__TASK INSTRUCTIONS__
Going from the top of the data below, give again each line through the one containing "rest => exec", both ends kept.

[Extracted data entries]
::::
-- ==== Sys2Proof/Machine/Step.lean ====
section
/-!
DEFINITION. The step of the block: it takes the command at the front of its queue; with no command waiting it idles for one
tick (DESIGN CHOICE, log entry 1).
-/
namespace Sys2Proof.Machine

/-- One step: the front command acts on the state with the rest of the queue; an empty queue is one tick of the hub counter
(R40). -/
def step (s : State) : Host.Outcome State Fault Refusal :=
  match s.pending with
  | [] => .next s.idle
  | c :: rest => exec c { s with pending := rest }

/-- The state with the command that a word spells in front of its queue. No row of the table has bits, so a word spells none and
the state is unchanged. -/
def State.withFetchWord (s : State) (nbits w : Nat) : State :=
  match Sys2Proof.decodeTableWord nbits w with
  | some c => { s with pending := c :: s.pending }
  | none => s

end Sys2Proof.Machine
end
::::
__TASK SOLUTION__
-- ==== Sys2Proof/Machine/Step.lean ====
section
/-!
DEFINITION. The step of the block: it takes the command at the front of its queue; with no command waiting it idles for one
tick (DESIGN CHOICE, log entry 1).
-/
namespace Sys2Proof.Machine

/-- One step: the front command acts on the state with the rest of the queue; an empty queue is one tick of the hub counter
(R40). -/
def step (s : State) : Host.Outcome State Fault Refusal :=
  match s.pending with
  | [] => .next s.idle
  | c :: rest => exec c { s with pending := rest }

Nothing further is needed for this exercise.